The Group of 20 meeting is taking place today and tomorrow here in Ottawa. Yesterday I watched from my office window at the corner of Bank and Albert Streets as a snake march made its way through the downtown of the city. This particular action was, I suppose, only mildly disruptive until they passed the wretched Bank Street McDonald's. As if on cue, a few of the marchers pulled bricks out of their backpacks and broke all the windows of the fast food restaurant. The targeting of Mickey D's was quite deliberate: the marchers passed many other stores and restaurants as they made there way through the downtown, yet even Starbucks two blocks south wasn't singled out.

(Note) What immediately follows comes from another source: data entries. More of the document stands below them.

/-- One noted for the first time in its epoch raises LOG_EXHAUSTED (R46). -/
theorem noteExhausted_first {s : State} (g : Nat) (h : s.table.exhaustionNoted = false) :
    s.noteExhausted g = ((s.setAlarms { s.alarms with exhausted := true }).setTable
      { s.table with exhaustionNoted := true }).raise .logExhausted s.epochNumber (BitVec.ofNat 32 g) := by
  rw [← raise_setTable]
  refine (if_neg ?_).trans ?_
  · simp [h]
  · simp [State.epochNumber]

/-- A full log is noted alike before and after the response (R46). -/
theorem noteExhausted_closed (s : State) (g : Nat) (r : HostResponse) (d : LaneData) :
    (s.noteExhausted g).closed r d = (s.closed r d).noteExhausted g := by
  cases h : s.table.exhaustionNoted with
  | true => rw [noteExhausted_again g h, noteExhausted_again (s := s.closed r d) g h]; rfl
  | false => rw [noteExhausted_first g h, noteExhausted_first (s := s.closed r d) g h, raise_closed]; rfl

/-! ### The first beat of a GUARDED write -/

/-- The state in which a first write beat is decided (R139, R140). -/
abbrev State.beganWrite (s : State) (word : BitVec 24) (hlen : BitVec 3) : State :=
  s.began (firstCycle true word hlen) (s.firstPortion word)

/-- A first write beat taken that starts its capture, as its answer is given (R45). -/
abbrev State.captureStarted (s : State) (word : BitVec 24) (hlen : BitVec 3) (lanes : Lanes) (data : MWord) : State :=
  ((((s.beganWrite word hlen).posted word.toNat lanes (LaneData.select lanes data) .guarded
    (.tied (word.toNat / 16))).withGate (.tied (word.toNat / 16))).setTable
      (s.table.enrol (word.toNat / 16))).watermarkTest.answered (firstCycle true word hlen) LaneData.empty

/-- A GUARDED first write beat in OPEN goes to admission (R43, R142, R144), and the event ends. -/
theorem exec_guardedFirstBeat {s : State} {word : BitVec 24} {hlen : BitVec 3} (lanes : Lanes) (data : MWord)
    (hp : s.presents hlen) (ho : s.ctl.state = .opened) (hg : s.classOf word = .guarded) :
    exec (.hostWriteFirstBeat word hlen lanes data) s = .next (State.settle s
      ((s.beganWrite word hlen).admitBeat (firstCycle true word hlen) (s.firstPortion word)
        ⟨lanes, LaneData.select lanes data, true, .queueFull⟩)) := by
  obtain ⟨reset, beat, legal⟩ := hp
  have takes : s.takesFirstBeat = true := by simp [State.takesFirstBeat, reset, beat]
  have ctl : s.truncate.ctl = s.ctl := by unfold State.truncate; split <;> rfl
  have dec : s.truncate.dec = s.dec := by unfold State.truncate; split <;> rfl
  have length : lengthOf hlen = some (2 ^ hlen.toNat) := by
    rw [lengthOf, if_neg (by omega), Nat.one_shiftLeft]
  have early : s.truncate.earlyResponse true hlen = none := by
    simp [State.earlyResponse, responseByState, ctl, ho, length]
  have decoded : s.truncate.decodeWrite word.toNat (2 ^ hlen.toNat) lanes data
      = (s.beganWrite word hlen).offerWrite (firstCycle true word hlen) (s.firstPortion word)
          ⟨lanes, LaneData.select lanes data, true, .queueFull⟩ := by
    have cls : (s.dec.decode (4 * word.toNat)).1 = .guarded := hg
    have portion : s.firstPortion word = ⟨.guarded, (s.dec.decode (4 * word.toNat)).2, granuleOf word.toNat⟩ := by
      rw [State.firstPortion, hg]; rfl
    simp only [State.decodeWrite, dec, cls, true_or, if_true, beginCycle_eq]
    rw [State.beganWrite, portion]
    rfl
  show Host.Outcome.next _ = _
  rw [if_pos takes, early, length]
  dsimp only [Option.getD]
  rw [decoded, offerWrite_admits hg rfl]

/-- Admission finds at a first beat what stood before it (R43). -/
theorem beganWrite_admission (s : State) (word : BitVec 24) (hlen : BitVec 3) :
    (s.beganWrite word hlen).admission (s.firstPortion word).granule = s.admission (word.toNat / 16) :=
  admission_congr _ (began_table ..) (congrArg HeaderUnit.active (began_header ..))
    (congrArg CaptureUnit.tail (began_capture ..))

/-- And the queue that stood before it (R59). -/
theorem beganWrite_takesBeat (s : State) (word : BitVec 24) (hlen : BitVec 3) (b : Beat) (gate : Gate) :
    (s.beganWrite word hlen).takesBeat (firstCycle true word hlen) b gate
      ↔ b.lanes = 0 ∨ s.queue.accepts word.toNat gate = true := by
  rw [State.takesBeat, began_queue]
  rfl

section FirstBeat

variable {s : State} {word : BitVec 24} {hlen : BitVec 3} {lanes : Lanes} (data : MWord) {gate : Gate}
  {effect : AdmissionEffect}

/-- What admission makes of a first beat, the event ends (R43). -/
theorem exec_guardedFirstBeat_ends {u : State} (hp : s.presents hlen) (ho : s.ctl.state = .opened)
    (hg : s.classOf word = .guarded)
    (hu : (s.beganWrite word hlen).admitBeat (firstCycle true word hlen) (s.firstPortion word)
      ⟨lanes, LaneData.select lanes data, true, .queueFull⟩ = u)
    (he : u.endsIn (State.settle s u)) :
    ∃ t, exec (.hostWriteFirstBeat word hlen lanes data) s = .next t ∧ u.endsIn t :=
  ⟨State.settle s u, by rw [exec_guardedFirstBeat lanes data hp ho hg, hu], he⟩

/-- A first beat whose gate the queue cannot take is held, with nothing else changed (R43, R62). -/
theorem exec_guardedFirstBeat_queueFull (hp : s.presents hlen) (ho : s.ctl.state = .opened)
    (hg : s.classOf word = .guarded) (ha : s.admission (word.toNat / 16) = .take gate effect) (hl : lanes ≠ 0)
    (hq : s.queue.accepts word.toNat gate = false) :
    ∃ t, exec (.hostWriteFirstBeat word hlen lanes data) s = .next t
      ∧ ((s.beganWrite word hlen).held ⟨lanes, LaneData.select lanes data, true, .queueFull⟩).endsIn t := by
  have admission := (beganWrite_admission s word hlen).trans ha
  have full : ¬(s.beganWrite word hlen).takesBeat (firstCycle true word hlen)
      ⟨lanes, LaneData.select lanes data, true, .queueFull⟩ gate := by
    rw [beganWrite_takesBeat, hq]
    rintro (none | room)
    · exact hl none
    · cases room
  refine exec_guardedFirstBeat_ends data hp ho hg (admitBeat_queueFull admission full) ?_
  exact settle_heldQueueFull (by simpa using ho) rfl rfl rfl hg rfl rfl (began_queue ..) admission full

end FirstBeat

end Sys2Proof.Machine
end

section
/-! The statements about the first beat of a GUARDED write: R44 and R48, R45 with R39, R46. -/

namespace Sys2Proof.Machine

/-- Settles O31: the gate is admission's, with nothing more to do. -/
theorem guardedWriteWithoutCapture : Obligations.GuardedWriteWithoutCapture := by
  intro s word hlen lanes data gate hp ho hg hgate
  have ha : s.admission (word.toNat / 16) = .take gate .nothing := by
    rcases hgate with ⟨intact, e, present, rfl⟩ | ⟨breaking, rfl⟩ | ⟨broken, rfl⟩
    · exact admission_present intact present
    · exact admission_breaking breaking
    · exact admission_broken broken
  refine ⟨fun takes => ?_, exec_guardedFirstBeat_queueFull data hp ho hg ha⟩
  exact exec_guardedFirstBeat_ends data hp ho hg
    (admitBeat_takes rfl hg ((beganWrite_admission s word hlen).trans ha) ((beganWrite_takesBeat ..).2 takes))
    (settle_endsIn s (answered_rests _ _ _))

The Ottawa Citizen, true to form, played up the vandalism with a sarcastic caption: "Breaking Windows for Democracy". The mainstream media's coverage of the anti-globalisation movement over the past three years has provided us with some of the best examples of media bias one will ever see. We can count on stories about supposed acts of vandalism along with editorials condemning the peaceful protestors, and then virtually no coverage of what is actually being objected to. Randall Denley's column in today's Citizen is a good case in point; he argues that finance ministers and bankers meeting behind closed doors is "democratic," but that peaceful protesters marching for fair wages and democracy somehow are not.

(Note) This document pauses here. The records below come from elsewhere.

/-- A window of `DEC_WIN` bytes and the length tell DECODE all it uses (R176, a derivation of the spec's): what the
ports of R32 present of an input of any length decodes as the whole input does. -/
def Obligations.TheInputWindowLosesNothing : Prop :=
  ∀ (p : Params) (w : List Byte) (t : Transaction), t.wLen = w.length → p.decWin ≤ t.wBytes.length →
    (∀ i, i < w.length → i < p.decWin → t.wBytes[i]? = w[i]?) →
    decodeWire p (sampleWire t) = decodeWire p w

/-- The decoded values and the outcome do not depend on the container widths (R39, a decision and derivation of the
spec's). -/
def Obligations.DecodeDoesNotDependOnContainerWidths : Prop :=
  ∀ (p q : Params) (w : List Byte),
    (∀ e, decodeWire p w = .error e → decodeWire q w = .error e) ∧
    (∀ h, decodeWire p w = .ok h → ∃ g, decodeWire q w = .ok g ∧ h.options = g.options ∧
      ∀ f : Field, fieldValue h f = fieldValue g f)

/-- An error is the whole result and changes nothing: not the operand, not the record, not the buffer. Of DECODE that is
R217, a derivation of the spec's; that a field row is an instruction and its extraction raises an error is the model's
choice (log entry 5). -/
def Obligations.AnErrorChangesNothingElse : Prop :=
  ∀ (i : Instr) (s t : State) (e : DecodeError), exec i s = .next t → t.result = some (.failed e) →
    t = { s with result := some (.failed e), results := s.results ++ [.failed e] }

/-! ### Laws of the two operations together -/

/-- Property 1 (R190): `DECODE(ENCODE(H)) = OK H` for every well-formed Header, at every container width. -/
def Obligations.RoundTripOfWellFormedHeaders : Prop :=
  ∀ (p : Params) (h : Header p), h.WellFormed → decodeWire p (encodeHeader h) = .ok h

/-- The same on the machine: ENCODE, then DECODE of the bytes it returned, delivers the Header that was encoded. -/
def Obligations.MachineRoundTrip : Prop :=
  ∀ s : State, s.hIn.WellFormed → ∃ t w, exec .encode s = .next t ∧ t.result = some (.encoded w) ∧
    ∃ u, exec .decode { t with wIn := w } = .next u ∧ u.result = some (.decoded s.hIn)

/-- ENCODE then DECODE for every Header, well formed or not, in the four cases of R201 (with R198; derivations of the
spec's). -/
def Obligations.EncodeThenDecodeInAllCases : Prop :=
  ∀ (p : Params) (h : Header p),
    (h.headerLength.toNat % 16 < 5 → decodeWire p (encodeHeader h) = .error .invalidHeaderLength) ∧
    (5 ≤ h.headerLength.toNat % 16 → h.options.length < 4 * (h.headerLength.toNat % 16 - 5) →
      decodeWire p (encodeHeader h) = .error .tooShortForOptions) ∧
    (5 ≤ h.headerLength.toNat % 16 → h.options.length = 4 * (h.headerLength.toNat % 16 - 5) →
      decodeWire p (encodeHeader h) = .ok h.norm) ∧
    (5 ≤ h.headerLength.toNat % 16 → 4 * (h.headerLength.toNat % 16 - 5) < h.options.length →
      decodeWire p (encodeHeader h) =
        .ok { h.norm with options := h.options.take (4 * (h.headerLength.toNat % 16 - 5)) })

/-- Reverse round trip (R200, a derivation of the spec's). -/
def Obligations.ReverseRoundTrip : Prop :=
  ∀ (p : Params) (w : List Byte) (h : Header p), decodeWire p w = .ok h →
    encodeHeader h = w.take (4 * h.headerLength.toNat) ∧
    (w.length = 4 * h.headerLength.toNat → encodeHeader h = w)

/-- `norm` (R197, a derivation of the spec's): each narrow field is cut to its low bits and the rest stays, it is the
identity on fields in range, and idempotent. -/
def Obligations.NormalisationCutsAndIsIdempotent : Prop :=
  ∀ (p : Params) (h : Header p),
    (∀ f : Field, fieldValue h.norm f = fieldValue h f % 2 ^ f.width) ∧ h.norm.options = h.options ∧
    h.norm.norm = h.norm ∧ ((∀ f : Field, fieldValue h f < 2 ^ f.width) → h.norm = h)

/-- Lengths (R203, a derivation of the spec's). -/
def Obligations.DecodedLengthIsBounded : Prop :=
  ∀ (p : Params) (w : List Byte) (h : Header p), decodeWire p w = .ok h →
    20 ≤ 4 * h.headerLength.toNat ∧ 4 * h.headerLength.toNat ≤ min w.length 60

/-! ### Sequences of transactions -/

/-- No history (R205, a derivation of the spec's; R244): from every state, running every transaction that is presented
delivers for each the result that its own operands give, in order, and leaves nothing to come. -/
def Obligations.RunDeliversEachTransactionsOwnResult : Prop :=
  ∀ s : State, ∃ s', Host.Core.run Sys2Proof.core s.program.length s = .next s' ∧
    s'.program = [] ∧ s'.results = s.results ++ s.program.map transactionResult

/-- The result depends on the operands of the transaction and on nothing else (R22): two codecs in any two states, with
the same transaction next, deliver the same result. -/
def Obligations.ResultDependsOnlyOnTheOperands : Prop :=
  ∀ (s s' : State) (t : Transaction) (rest rest' : List Transaction), s.program = t :: rest → s'.program = t :: rest' →
    ∃ u u' r, step s = .next u ∧ step s' = .next u' ∧ r = commandResult t.cmdOp (sampleHeader t) (sampleWire t) ∧
      u.results = s.results ++ [r] ∧ u'.results = s'.results ++ [r]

I have wondered for some time about the wisdom of hosting the G-20 in downtown Ottawa. Because of security concerns in the wake of September 11th, the conference was moved from Delhi to Ottawa. When I first heard that the meeting would be here, I thought it might end up at a nice golf resort in Gatineau, isolated but accessible. Instead, the Conference Centre downtown is the site. Anyone who knows Ottawa understands the problems this causes: the Centre sits beside the Rideau Canal, very close to the corner of two busy streets, Rideau and Sussex, across the street from the city's largest shopping mall, and within a block of the Byward Market. "Securing" the Centre has meant shutting two of the bridges and most of the entrances to the mall, and the mall is the hub for the Ottawa public transit system.

Why should thousands of Ottawa citizens be unconvinced by this meeting? How will we benefit? Can anyone tell me?